§ The task
For the data below, restate word for word only the lines from the line containing "unfold State.readStage State.modTrack" through the line containing "ecc := e, tb", both ends included.

Dataset entries:
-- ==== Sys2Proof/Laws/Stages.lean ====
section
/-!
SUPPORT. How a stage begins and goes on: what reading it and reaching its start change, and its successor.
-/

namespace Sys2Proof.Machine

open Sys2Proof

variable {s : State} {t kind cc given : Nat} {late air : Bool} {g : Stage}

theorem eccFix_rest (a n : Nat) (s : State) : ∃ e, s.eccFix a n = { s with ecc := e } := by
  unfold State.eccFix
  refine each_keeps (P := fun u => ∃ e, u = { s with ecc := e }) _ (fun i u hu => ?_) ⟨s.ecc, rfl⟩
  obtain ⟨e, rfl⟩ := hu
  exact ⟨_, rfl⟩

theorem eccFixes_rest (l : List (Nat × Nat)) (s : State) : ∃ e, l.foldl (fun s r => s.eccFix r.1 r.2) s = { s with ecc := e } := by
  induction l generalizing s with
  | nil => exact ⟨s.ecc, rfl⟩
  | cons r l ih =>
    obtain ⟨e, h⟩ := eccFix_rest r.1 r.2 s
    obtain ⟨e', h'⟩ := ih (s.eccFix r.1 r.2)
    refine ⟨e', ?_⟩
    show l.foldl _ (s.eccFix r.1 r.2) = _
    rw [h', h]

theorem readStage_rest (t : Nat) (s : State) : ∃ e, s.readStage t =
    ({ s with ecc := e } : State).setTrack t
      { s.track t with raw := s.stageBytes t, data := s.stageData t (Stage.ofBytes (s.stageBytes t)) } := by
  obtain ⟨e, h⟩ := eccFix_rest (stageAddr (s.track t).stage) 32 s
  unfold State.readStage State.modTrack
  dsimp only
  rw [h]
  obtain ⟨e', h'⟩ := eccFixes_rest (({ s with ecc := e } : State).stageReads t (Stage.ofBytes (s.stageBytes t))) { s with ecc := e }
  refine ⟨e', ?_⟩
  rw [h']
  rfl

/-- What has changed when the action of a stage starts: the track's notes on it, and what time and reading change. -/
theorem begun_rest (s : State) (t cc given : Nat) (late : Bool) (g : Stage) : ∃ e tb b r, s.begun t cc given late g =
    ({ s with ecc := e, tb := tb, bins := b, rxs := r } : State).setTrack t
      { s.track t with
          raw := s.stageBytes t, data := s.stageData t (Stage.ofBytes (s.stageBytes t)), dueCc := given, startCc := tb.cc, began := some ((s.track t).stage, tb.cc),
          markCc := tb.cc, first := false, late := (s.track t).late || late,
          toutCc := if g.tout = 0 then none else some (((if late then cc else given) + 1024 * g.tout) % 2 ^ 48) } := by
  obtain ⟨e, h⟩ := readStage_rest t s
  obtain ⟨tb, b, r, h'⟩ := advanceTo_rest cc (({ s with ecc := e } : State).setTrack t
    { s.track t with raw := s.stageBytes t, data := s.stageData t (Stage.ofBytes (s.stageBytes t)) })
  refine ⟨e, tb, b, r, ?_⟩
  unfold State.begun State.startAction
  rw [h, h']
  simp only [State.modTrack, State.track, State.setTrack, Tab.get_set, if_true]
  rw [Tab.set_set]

---

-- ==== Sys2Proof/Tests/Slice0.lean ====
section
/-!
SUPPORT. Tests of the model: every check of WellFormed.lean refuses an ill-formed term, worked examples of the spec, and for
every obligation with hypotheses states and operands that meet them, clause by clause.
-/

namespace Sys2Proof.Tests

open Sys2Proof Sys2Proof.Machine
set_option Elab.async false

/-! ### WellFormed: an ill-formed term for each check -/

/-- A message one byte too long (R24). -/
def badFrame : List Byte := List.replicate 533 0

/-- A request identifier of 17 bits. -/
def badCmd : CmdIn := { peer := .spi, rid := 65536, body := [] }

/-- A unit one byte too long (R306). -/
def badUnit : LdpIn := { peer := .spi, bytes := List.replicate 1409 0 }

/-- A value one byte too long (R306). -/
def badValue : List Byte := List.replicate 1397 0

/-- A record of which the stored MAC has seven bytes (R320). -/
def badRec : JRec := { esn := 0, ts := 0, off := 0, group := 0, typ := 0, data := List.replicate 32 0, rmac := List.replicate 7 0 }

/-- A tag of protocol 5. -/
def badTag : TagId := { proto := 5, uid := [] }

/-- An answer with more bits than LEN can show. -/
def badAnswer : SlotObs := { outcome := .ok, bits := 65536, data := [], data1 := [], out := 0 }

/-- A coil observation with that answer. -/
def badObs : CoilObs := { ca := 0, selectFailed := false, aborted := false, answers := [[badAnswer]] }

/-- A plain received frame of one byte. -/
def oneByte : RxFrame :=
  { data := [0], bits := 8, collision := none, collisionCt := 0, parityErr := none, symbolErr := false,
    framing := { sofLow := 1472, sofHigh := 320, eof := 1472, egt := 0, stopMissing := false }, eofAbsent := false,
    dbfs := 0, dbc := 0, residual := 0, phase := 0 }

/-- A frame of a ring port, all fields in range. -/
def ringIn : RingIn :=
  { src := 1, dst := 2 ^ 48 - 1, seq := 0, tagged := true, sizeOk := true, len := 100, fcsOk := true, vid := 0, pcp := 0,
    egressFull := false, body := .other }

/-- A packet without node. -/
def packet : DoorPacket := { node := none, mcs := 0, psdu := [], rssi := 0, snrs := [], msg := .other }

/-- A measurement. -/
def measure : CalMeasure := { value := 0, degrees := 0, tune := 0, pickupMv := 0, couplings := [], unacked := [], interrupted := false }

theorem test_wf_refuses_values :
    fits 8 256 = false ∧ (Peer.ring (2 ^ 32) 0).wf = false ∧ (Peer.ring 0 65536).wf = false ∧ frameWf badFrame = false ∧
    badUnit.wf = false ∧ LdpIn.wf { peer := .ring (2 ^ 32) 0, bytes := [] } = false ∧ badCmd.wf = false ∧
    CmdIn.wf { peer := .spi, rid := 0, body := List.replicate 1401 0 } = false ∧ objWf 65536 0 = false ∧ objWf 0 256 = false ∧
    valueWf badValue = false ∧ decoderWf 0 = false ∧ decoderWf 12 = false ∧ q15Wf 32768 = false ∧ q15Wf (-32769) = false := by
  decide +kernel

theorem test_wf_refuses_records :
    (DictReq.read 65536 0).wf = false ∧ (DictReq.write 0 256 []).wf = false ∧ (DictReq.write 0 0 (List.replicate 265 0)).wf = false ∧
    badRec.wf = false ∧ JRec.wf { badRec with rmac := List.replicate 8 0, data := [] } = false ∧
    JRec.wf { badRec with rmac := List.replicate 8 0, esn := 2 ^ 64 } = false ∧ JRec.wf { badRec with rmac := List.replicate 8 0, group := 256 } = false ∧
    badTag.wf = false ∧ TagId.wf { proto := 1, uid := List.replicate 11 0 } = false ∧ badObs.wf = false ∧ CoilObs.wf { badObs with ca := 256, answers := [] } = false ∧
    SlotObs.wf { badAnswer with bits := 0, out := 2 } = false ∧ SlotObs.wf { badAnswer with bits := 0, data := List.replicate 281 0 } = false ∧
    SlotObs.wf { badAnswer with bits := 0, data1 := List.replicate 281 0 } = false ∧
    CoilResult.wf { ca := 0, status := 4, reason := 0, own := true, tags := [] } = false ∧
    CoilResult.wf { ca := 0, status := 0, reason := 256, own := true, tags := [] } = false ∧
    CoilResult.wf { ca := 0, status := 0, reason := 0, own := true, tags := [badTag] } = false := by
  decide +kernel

§ Result for this exercise
  unfold State.readStage State.modTrack
  dsimp only
  rw [h]
  obtain ⟨e', h'⟩ := eccFixes_rest (({ s with ecc := e } : State).stageReads t (Stage.ofBytes (s.stageBytes t))) { s with ecc := e }
  refine ⟨e', ?_⟩
  rw [h']
  rfl

/-- What has changed when the action of a stage starts: the track's notes on it, and what time and reading change. -/
theorem begun_rest (s : State) (t cc given : Nat) (late : Bool) (g : Stage) : ∃ e tb b r, s.begun t cc given late g =
    ({ s with ecc := e, tb := tb, bins := b, rxs := r } : State).setTrack t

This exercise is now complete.